Film Review: Obvious Child

Jenny Slate excels in crude rom-com

Film Review: Obvious Child

Obvious Child | B

It’s hard to decide whether to criticize Obvious Child for its banal sitcom shortcomings or praise it for its understated (or, in terms of the press, overstated) gutsiness. On the one hand, writer-director Gillian Robespierre’s reworked 2009 short film (now padded to be her debut feature) is clumsily scripted, sloppily directed, and victim to some of the worst clichés in the rom-com playbook (obligatory gay BFF, saintly bland love interest, and silly contrivances). On the other hand, its low-rent Brooklyn grind feels authentic; its lead, Jenny Slate, is extremely likable; and its much-ballyhooed abortion plot is blissfully free of social or political grandstanding (although that lack of agenda might arguably be its actual agenda).

Slate (whose Marcel the Shell With Shoes On justifies YouTube’s existence) plays Donna Stern, a struggling stand-up comic who likes to overshare at the mic about her love life, vagina, and other bodily functions. On the precipice of turning 30, she’s a self-deprecating mess who loses her boyfriend and her job at the Unoppressive Non-Imperialist Used Bookstore in the same week. Her nebbish puppeteer of a dad (the always-marvelous Richard Kind) can offer only affectionate moral support. Her successful economics professor mom (Polly Draper) wonders why she’s wasting her 780 SAT verbal score on jokes about pooping her pants. It’s like Louie meets Girls, but not as clever and incisive as the former or as narcissistic and entitled as the latter.

Several weeks after a drunken one-night stand with a charming preppy named Max (Jake Lacy), Donna discovers that she’s pregnant. Single, broke, and clearly not cut out to be a mommy, she opts for an abortion. No biggie. Literally. Instead of emotional hand-wringing or embracing some new level of feminine empowerment, Slate’s woman-child calmly makes the unspectacular choice to terminate. And this, amid the many sitcom contrivances, sets up the film’s best scene. Donna comes to her decision during a funny but frank conversation with her roommate Nellie (Gaby Hoffmann). Miraculously, it’s the kind of discussion two young women might actually have with each other rather than a screenwriter’s well-honed series of snarky talking points. 

And that’s Obvious Child’s ultimate strength, to zig when you expect it to zag. While the meandering plot (a detour with David Cross as a lecherous fellow comic, for example, seems like credit bait) clings to its indie rom-com template, there’s a sweetly compassionate view of millennial immaturity as it bashes up against the harsh realities of life. No one could accuse Robespierre’s film of being particularly deep, but it is knowing. The filmmaker understands that growing up is messy, and though Donna and Max’s blossoming relationship strains credibility, the idea that an abortion might actually bring them together is damn near revelatory.

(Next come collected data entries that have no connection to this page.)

-- ==== Sys2Proof/Machine/Devices.lean ====
section
/-! DEFINITION. The package seen from its links (spec 16 R404-R420): package and link resets, the control aperture, the token
pool, telemetry and the thermal governor (18 R445, R446), HBM repair (18 R440), lanes and ports, inbound requests of the PCIe
ports and of UALink, and virtual functions. -/
namespace Sys2Proof.Machine

/-! ## Resets -/

/-- PACKAGE_RESET: every Reset column; what stands beyond HBM is the targets' own, and the secure controller keeps its
version floors, owner key and firmware (logs 1, 2, 27). It is a link reset of every port (R409): the PCIe PHY images that
wait for one take effect (R442). -/
def resetPackage (s : State) : State :=
  { State.reset with
    inputs := s.inputs, fresh := s.fresh, home := s.home.filter (fun c => !inHbm c.1), linkFaults := s.linkFaults,
    firmware := s.portFirmware.foldl putFirmware s.firmware,
    regs := { regsReset with floors := s.regs.floors, ownerKey := s.regs.ownerKey, nonce := s.regs.nonce } }

/-- PACKAGE_RESET. -/
def execPackageReset (s : State) : Host.Outcome State Fault Refusal := .next (resetPackage s)

/-- A PCIe PHY's image that waits for its port's link reset takes effect (R442). -/
def linkFirmware (s : State) (port : Nat) : State :=
  match s.portFirmware.find? (fun f => f.unit == port) with
  | some f => { s with firmware := putFirmware s.firmware f, portFirmware := s.portFirmware.filter (fun f => f.unit != port) }
  | none => s

/-- R409 LINK_RESET: a mode of IO1's port that waits takes effect, and a PCIe PHY's image (R442). -/
def execLinkReset (port : Nat) (s : State) : Host.Outcome State Fault Refusal :=
  let s := linkFirmware s port
  .next (if port != 1 then s
    else match s.regs.io1pending with
      | some m => { s with regs := { s.regs with io1mode := m, io1pending := none } }
      | none => s)

/-- The mode of IO1's port written (R409). -/
def io1Mode (s : State) (value : Nat) : State :=
  let m := if value % 4 == 3 then 0 else value % 4
  if m == 0 || s.regs.io1mode == 0 then { s with regs := { s.regs with io1mode := m, io1pending := none } }
  else { s with regs := { s.regs with io1pending := if m == s.regs.io1mode then none else some m } }

/-- R409 IO1_MODE_WRITE. -/
def execIo1ModeWrite (value : Word) (s : State) : Host.Outcome State Fault Refusal := .next (io1Mode s value.toNat)

/-! ## Inbound pieces, and the order of requests at a port (R412, R413) -/

/-- An answer to a request of a PCIe port: kinds 0 memory read, 1 AtomicOp, 2 register read, 3 mailbox read; for UALink 4.
Status 0 done, 1 refused, 2 poisoned. -/
def respond (s : State) (port kind : Nat) (data : List Byte) (status : Nat) : State :=
  { s with responses := s.responses ++ [{ port := port, kind := kind, data := data, status := status }] }

/-- Bytes up to the next boundary of the interleave granule (R91, R360, R412). -/
def granuleRest (s : State) (pa : Nat) : Nat :=
  let e := match s.regs.regions.find? (fun r => r.1 == pa / 2 ^ 30) with
    | some r => r.2
    | none => 0
  let g := match e % 4 with
    | 0 => 2048
    | 1 => 65536
    | _ => 2 ^ 30
  g - pa % g

/-- Pieces of n bytes from an address on, address and length: a write's are its granules (R412), a read's are also cut into
completions of at most 512 bytes (R404, R415). -/
def pieceRuns (s : State) (read : Bool) : Nat → Nat → Nat → List (Nat × Nat)
  | 0, _, _ => []
  | fuel + 1, pa, n => if n == 0 then [] else
      let k := min n (if read then min (granuleRest s pa) (512 - pa % 512) else granuleRest s pa)
      (pa, k) :: pieceRuns s read fuel (pa + k) (n - k)

/-- The access kind of a request (R420). -/
def inClass : InKind → Nat
  | .read => 0
  | .write => 1
  | _ => 2

/-- How an atomic request acts, and whether its operands are signed. -/
def inAtom : InKind → Option (AtomKind × Bool)
  | .fetchAdd => some (.add, false)
  | .swap => some (.xchg, false)
  | .cas => some (.cas, false)
  | .min sg => some (.min, sg)
  | .max sg => some (.max, sg)
  | .and => some (.and, false)
  | .or => some (.or, false)
  | .xor => some (.xor, false)
  | .inc => some (.inc, false)
  | .dec => some (.dec, false)
  | _ => none

/-- PCIe carries three AtomicOps (R404). -/
def pcieAtomic : InKind → Bool
  | .fetchAdd | .swap | .cas => true
  | _ => false

/-- Runs of an inbound access that do not leave a 16-byte sector (R413): address and length. -/
def sectorPieces : Nat → Nat → Nat → List (Nat × Nat)
  | 0, _, _ => []
  | fuel + 1, pa, n => if n == 0 then [] else
      let k := min n (16 - pa % 16)
      (pa, k) :: sectorPieces fuel (pa + k) (n - k)

/-- Bytes of an inbound write at their homes: each sector one event (R413), stored as through a compressible page (R407). -/
def storeInbound (s : State) (pa : Nat) (data : List Byte) : State :=
  setForm ((sectorPieces data.length pa data.length).foldl (fun s r =>
    homeStore s (fullUnit r.1 ((data.drop (r.1 - pa)).take r.2)) none) s) false ((List.range data.length).map (fun i => pa + i))

/-- An inbound atomic at the home's sync engine (R414, R420): the old value, none where it meets poison. -/
def atomInbound (s : State) (kind : InKind) (pa len : Nat) (data : List Byte) : Option Nat × State :=
  match inAtom kind with
  | none => (none, s)
  | some (k, sg) =>
    if poisoned s pa len then (none, s)
    else
      let old := s.home.readN pa len
      let ty := (if sg then 0 else 4) + (if len == 8 then 0 else 1)
      match atomNew k ty old (ofBytes (data.take len)) (ofBytes ((data.drop len).take len)) with
      | some x => (some old, homeStore s (fullUnit pa (leBytes len x)) none)
      | none => (some old, s)

/-- Whether a piece may be performed now (R412, R413): earlier writes it is ordered after, and those on its route, are
acknowledged. -/
def pieceReady (s : State) (p : Piece) : Bool :=
  s.pieces.all (fun q =>
    !(q.port == p.port && q.kind == .write
      && ((decide (q.wr < p.wr) && (p.kind != .write || (!p.relaxed && (!p.idOrdered || q.requester == p.requester))))
          || (p.kind == .write && q.home == p.home && decide (q.id < p.id)))))

/-- A piece reaches its home: its bytes are performed, or read, and the completion goes back. -/
def performPiece (s : State) (p : Piece) : State :=
  let s := { s with pieces := s.pieces.filter (fun q => q.id != p.id) }
  let port := 16 + p.port
  match p.kind with
  | .write => storeInbound s p.pa p.data
  | .read =>
    if poisoned s p.pa p.len then respond s port 0 (s.home.readList p.pa p.len) 2 else respond s port 0 (s.home.readList p.pa p.len) 0
  | k =>
    (match atomInbound s k p.pa p.len p.data with
     | (some old, s) => respond s port 1 (leBytes p.len old) 0
     | (none, s) => respond s port 1 [] 2)

def ackPiece (s : State) (id : Nat) : Option State :=
  match s.pieces.find? (fun p => p.id == id) with
  | some p => if pieceReady s p then some (performPiece s p) else none
  | none => none

/-- The earlier writes of a port are performed before a request to a register, a mailbox or a queue record takes effect there:
that request is ordered after them (R406, R412). -/
def drainWrites (s : State) (port : Nat) : State :=
  (s.pieces.filter (fun p => p.port == port && p.kind == .write)).foldl performPiece s

/-- A request that is refused: counted, and answered where it awaits an answer (R406, R420). -/
def refuseInbound (s : State) (r : InReq) : State :=
  let s := countError s (16 + r.port)
  match r.kind with
  | .write => s
  | .read => respond s (16 + r.port) 0 [] 1
  | _ => respond s (16 + r.port) 1 [] 1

Still, while it’s refreshing to be reminded that, for many women, the issue of abortion is not necessarily an emotional and religious land mine of self-loathing and doubt, it’s important not to overstate Obvious Child’s daring. There was a time when abortion was, for the most part, a socially accepted option for young women in need. You have only to re-watch Amy Heckerling’s Fast Times at Ridgemont High (written by a young Cameron Crowe) to realize that the insanely popular 1980s teen comedy featured an abortion subplot that barely made a ripple on the cultural front. Obvious Child isn’t reinventing the wheel with its matter-of-fact approach to the issue, but, given the toxicity of our current national conversation, it modestly revives the notion that not giving birth is still a choice many women make each and every day. 

Obvious Child opens Friday, June 27, at the Main Art Theatre. It’s rated R (for potty-mouthed humor) and has a running time of 85 minutes.